- WHAT YOU ARE ASKED TO DO: Please find the lines in the following records that hold "works", and copy them.

[Records drawn from a dataset]
::::::

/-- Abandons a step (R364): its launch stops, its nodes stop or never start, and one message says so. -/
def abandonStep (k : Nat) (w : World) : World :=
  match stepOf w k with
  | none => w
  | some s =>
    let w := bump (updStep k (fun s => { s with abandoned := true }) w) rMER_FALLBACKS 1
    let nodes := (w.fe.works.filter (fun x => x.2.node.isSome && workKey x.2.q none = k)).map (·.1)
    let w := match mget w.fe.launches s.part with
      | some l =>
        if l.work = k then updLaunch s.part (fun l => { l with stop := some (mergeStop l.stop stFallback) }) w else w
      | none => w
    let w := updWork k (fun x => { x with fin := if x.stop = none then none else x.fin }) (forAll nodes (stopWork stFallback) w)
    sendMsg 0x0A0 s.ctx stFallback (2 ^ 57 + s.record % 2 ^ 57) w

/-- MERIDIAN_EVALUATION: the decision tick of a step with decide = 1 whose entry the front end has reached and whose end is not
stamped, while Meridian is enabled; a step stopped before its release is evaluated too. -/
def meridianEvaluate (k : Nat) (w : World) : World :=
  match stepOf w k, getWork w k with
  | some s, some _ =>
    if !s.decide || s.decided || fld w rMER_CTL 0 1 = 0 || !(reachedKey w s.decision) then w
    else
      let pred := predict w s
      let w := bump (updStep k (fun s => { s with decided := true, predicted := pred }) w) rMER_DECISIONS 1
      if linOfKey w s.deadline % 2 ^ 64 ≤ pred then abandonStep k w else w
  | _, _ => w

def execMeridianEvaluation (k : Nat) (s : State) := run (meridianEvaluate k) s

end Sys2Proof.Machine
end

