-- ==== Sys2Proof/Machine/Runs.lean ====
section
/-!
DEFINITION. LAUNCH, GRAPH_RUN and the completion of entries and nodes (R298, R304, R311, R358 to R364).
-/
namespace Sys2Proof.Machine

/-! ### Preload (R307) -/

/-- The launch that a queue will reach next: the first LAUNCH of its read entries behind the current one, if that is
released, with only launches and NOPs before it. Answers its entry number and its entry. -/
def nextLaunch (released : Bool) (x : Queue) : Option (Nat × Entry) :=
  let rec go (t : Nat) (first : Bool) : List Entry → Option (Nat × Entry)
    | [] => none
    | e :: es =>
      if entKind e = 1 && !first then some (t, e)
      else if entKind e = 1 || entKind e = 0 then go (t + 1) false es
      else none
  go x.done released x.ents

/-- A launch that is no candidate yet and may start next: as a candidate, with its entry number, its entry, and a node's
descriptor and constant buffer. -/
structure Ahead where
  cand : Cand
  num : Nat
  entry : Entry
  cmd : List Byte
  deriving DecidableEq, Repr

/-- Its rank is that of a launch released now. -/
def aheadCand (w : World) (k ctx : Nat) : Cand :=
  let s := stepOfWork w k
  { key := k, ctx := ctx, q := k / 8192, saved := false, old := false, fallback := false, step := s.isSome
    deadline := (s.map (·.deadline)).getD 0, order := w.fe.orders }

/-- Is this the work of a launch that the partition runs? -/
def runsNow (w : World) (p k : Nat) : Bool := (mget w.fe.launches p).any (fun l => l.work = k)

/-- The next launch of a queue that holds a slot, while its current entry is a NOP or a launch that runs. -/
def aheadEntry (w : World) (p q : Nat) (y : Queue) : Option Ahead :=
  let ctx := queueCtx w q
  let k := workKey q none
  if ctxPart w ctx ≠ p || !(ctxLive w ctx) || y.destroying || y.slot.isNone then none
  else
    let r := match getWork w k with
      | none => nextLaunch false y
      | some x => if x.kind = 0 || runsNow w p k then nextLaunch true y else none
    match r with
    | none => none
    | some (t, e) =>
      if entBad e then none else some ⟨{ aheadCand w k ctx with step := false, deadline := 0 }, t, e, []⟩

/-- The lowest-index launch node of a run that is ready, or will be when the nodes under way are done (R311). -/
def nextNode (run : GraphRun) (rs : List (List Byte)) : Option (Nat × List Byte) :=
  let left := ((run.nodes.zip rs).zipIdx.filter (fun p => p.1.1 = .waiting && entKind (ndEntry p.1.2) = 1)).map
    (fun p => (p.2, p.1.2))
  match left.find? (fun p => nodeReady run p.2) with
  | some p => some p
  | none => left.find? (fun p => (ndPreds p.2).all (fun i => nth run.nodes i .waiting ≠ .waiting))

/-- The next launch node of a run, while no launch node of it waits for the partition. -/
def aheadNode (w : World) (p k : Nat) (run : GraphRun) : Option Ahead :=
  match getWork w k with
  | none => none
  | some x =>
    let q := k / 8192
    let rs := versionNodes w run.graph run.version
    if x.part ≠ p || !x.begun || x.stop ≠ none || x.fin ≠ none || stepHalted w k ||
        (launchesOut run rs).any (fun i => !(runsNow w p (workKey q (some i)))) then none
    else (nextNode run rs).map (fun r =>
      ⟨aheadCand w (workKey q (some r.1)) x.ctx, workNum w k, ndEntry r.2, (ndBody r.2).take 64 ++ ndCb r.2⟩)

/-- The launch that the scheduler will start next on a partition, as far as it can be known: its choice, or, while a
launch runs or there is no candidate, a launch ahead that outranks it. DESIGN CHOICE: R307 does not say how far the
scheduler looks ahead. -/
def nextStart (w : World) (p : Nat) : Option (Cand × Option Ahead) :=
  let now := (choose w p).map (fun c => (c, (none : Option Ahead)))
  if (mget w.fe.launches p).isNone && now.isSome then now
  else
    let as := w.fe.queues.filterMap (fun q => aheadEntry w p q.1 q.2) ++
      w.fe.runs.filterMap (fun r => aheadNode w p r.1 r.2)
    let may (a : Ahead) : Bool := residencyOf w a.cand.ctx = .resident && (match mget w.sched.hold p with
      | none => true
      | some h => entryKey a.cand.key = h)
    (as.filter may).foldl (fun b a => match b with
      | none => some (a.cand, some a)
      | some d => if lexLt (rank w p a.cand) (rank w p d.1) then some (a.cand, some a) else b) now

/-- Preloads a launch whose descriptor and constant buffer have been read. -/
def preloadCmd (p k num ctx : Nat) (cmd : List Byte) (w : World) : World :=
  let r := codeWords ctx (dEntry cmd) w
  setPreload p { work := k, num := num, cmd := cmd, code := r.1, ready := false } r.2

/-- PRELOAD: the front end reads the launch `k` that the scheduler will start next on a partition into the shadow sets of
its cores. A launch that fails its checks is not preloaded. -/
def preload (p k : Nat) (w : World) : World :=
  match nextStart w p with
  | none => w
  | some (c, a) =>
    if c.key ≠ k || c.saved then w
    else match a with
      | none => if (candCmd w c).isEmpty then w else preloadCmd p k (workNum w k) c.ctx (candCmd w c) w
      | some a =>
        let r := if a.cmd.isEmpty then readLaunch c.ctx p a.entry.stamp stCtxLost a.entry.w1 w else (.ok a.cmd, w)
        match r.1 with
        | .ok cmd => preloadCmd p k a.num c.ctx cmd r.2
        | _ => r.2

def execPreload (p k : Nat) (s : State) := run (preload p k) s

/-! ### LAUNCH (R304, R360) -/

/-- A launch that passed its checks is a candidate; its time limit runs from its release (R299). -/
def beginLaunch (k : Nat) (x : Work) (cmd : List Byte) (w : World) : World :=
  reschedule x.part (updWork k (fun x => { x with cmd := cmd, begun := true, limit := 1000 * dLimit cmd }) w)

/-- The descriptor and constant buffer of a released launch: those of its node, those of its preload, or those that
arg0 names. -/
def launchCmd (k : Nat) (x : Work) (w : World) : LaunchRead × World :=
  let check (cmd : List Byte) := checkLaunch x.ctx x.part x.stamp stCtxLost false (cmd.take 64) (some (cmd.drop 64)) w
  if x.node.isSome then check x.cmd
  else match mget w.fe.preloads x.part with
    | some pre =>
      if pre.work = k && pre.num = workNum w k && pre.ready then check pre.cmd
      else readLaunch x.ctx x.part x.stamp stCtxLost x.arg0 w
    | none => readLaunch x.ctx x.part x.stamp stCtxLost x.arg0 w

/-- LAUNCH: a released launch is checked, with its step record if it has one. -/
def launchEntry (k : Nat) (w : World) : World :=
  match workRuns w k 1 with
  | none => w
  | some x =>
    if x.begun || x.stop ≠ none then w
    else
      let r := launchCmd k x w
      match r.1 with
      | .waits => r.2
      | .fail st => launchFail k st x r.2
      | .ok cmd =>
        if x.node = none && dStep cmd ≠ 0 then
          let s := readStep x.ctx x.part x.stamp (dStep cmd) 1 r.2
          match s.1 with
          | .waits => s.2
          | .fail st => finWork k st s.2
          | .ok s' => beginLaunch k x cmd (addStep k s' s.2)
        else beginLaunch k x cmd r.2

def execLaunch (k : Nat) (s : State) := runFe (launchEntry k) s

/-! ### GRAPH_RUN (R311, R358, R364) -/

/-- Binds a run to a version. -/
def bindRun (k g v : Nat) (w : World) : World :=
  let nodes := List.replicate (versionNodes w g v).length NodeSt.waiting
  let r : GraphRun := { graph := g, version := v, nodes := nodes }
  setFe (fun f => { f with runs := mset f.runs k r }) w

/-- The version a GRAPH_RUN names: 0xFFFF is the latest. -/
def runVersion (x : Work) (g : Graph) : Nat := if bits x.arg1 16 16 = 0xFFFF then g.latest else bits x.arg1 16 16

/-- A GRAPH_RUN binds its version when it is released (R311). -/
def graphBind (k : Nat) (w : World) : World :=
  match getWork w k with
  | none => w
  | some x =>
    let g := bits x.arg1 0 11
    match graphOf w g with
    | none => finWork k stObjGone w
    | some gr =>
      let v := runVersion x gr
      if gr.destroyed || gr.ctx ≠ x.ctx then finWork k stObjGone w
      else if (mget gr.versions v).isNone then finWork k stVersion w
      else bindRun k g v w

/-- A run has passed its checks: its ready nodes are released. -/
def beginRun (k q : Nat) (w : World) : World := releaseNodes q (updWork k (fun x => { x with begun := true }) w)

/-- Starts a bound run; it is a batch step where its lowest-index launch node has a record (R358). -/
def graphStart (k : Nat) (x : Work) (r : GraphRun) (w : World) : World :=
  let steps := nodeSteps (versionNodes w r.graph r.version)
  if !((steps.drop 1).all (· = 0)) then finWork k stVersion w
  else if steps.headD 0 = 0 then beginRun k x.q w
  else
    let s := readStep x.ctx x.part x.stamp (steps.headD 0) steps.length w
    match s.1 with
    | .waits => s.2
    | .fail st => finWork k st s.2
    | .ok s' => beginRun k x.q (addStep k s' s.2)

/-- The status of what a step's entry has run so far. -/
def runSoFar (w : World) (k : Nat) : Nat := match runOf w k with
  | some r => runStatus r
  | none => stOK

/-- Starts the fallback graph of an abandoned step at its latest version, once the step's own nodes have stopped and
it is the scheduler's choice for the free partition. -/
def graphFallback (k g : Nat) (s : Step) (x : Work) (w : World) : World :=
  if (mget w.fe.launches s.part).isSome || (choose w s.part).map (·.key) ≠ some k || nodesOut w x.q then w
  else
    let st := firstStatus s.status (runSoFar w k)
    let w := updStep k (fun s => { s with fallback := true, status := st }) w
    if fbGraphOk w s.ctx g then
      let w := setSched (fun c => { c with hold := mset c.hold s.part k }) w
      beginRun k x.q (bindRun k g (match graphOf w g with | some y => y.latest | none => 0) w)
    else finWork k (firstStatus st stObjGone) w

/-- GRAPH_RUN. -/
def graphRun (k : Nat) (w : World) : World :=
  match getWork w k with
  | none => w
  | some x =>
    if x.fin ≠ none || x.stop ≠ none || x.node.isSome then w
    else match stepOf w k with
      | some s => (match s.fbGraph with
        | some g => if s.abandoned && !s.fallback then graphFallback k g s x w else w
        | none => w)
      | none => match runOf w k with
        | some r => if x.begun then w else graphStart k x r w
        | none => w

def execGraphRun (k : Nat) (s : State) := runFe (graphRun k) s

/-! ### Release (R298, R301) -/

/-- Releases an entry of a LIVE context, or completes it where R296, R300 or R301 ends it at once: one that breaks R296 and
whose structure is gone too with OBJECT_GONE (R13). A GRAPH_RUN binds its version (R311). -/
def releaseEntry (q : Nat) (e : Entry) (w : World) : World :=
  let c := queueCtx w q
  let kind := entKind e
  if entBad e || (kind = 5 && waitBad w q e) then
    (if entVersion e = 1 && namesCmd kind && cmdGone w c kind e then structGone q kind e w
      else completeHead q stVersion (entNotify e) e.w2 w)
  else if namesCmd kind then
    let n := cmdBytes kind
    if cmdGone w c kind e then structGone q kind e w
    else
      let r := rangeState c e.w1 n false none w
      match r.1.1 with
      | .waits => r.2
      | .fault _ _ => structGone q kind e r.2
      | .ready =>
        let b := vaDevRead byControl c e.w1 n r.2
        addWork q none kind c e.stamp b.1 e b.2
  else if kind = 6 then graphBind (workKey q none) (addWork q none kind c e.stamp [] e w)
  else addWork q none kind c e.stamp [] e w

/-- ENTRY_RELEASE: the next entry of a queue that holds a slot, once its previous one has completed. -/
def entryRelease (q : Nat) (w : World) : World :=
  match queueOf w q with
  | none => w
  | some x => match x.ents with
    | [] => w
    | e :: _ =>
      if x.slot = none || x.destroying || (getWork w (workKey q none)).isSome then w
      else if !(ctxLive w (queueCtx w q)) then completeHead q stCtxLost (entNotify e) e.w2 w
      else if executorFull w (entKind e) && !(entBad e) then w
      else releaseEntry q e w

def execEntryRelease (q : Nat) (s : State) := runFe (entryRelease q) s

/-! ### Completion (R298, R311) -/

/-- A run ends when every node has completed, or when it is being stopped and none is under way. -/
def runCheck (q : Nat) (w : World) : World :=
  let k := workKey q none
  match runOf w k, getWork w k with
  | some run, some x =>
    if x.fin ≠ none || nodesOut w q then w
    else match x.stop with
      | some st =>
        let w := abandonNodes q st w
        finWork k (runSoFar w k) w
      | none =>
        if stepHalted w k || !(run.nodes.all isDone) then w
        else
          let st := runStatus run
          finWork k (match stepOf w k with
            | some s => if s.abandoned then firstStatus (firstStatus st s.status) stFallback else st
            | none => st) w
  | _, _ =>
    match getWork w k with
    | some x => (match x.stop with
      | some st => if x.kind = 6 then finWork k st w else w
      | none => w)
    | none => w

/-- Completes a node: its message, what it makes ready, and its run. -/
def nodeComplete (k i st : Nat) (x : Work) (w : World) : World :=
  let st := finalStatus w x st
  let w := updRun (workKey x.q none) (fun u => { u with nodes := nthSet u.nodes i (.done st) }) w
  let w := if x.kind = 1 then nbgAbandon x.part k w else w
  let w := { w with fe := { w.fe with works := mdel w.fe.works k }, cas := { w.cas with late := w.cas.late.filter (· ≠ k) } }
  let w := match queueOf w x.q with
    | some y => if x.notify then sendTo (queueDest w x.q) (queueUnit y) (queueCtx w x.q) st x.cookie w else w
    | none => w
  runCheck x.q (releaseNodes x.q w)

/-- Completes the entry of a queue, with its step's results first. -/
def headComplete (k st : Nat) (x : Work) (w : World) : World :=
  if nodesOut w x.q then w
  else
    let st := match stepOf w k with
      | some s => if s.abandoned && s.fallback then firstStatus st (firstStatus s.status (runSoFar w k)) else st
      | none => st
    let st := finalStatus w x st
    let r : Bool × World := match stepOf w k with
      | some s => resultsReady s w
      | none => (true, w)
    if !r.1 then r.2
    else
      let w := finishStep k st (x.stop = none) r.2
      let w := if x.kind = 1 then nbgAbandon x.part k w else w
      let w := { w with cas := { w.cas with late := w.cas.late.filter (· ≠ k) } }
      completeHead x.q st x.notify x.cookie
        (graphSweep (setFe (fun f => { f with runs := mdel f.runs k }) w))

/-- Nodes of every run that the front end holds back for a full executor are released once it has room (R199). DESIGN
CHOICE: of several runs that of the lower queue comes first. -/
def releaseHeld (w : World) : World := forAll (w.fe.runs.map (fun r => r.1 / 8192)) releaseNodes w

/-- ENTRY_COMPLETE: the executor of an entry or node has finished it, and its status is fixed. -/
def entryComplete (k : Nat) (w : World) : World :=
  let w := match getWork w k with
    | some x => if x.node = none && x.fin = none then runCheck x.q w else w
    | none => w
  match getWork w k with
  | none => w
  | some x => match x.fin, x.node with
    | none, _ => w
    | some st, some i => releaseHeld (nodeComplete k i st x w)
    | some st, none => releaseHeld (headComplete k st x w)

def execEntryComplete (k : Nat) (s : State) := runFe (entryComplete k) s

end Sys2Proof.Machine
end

::::::

- SOLUTION FOR THIS PROBLEM:
    let nodes := (w.fe.works.filter (fun x => x.2.node.isSome && workKey x.2.q none = k)).map (·.1)
  let w := { w with fe := { w.fe with works := mdel w.fe.works k }, cas := { w.cas with late := w.cas.late.filter (· ≠ k) } }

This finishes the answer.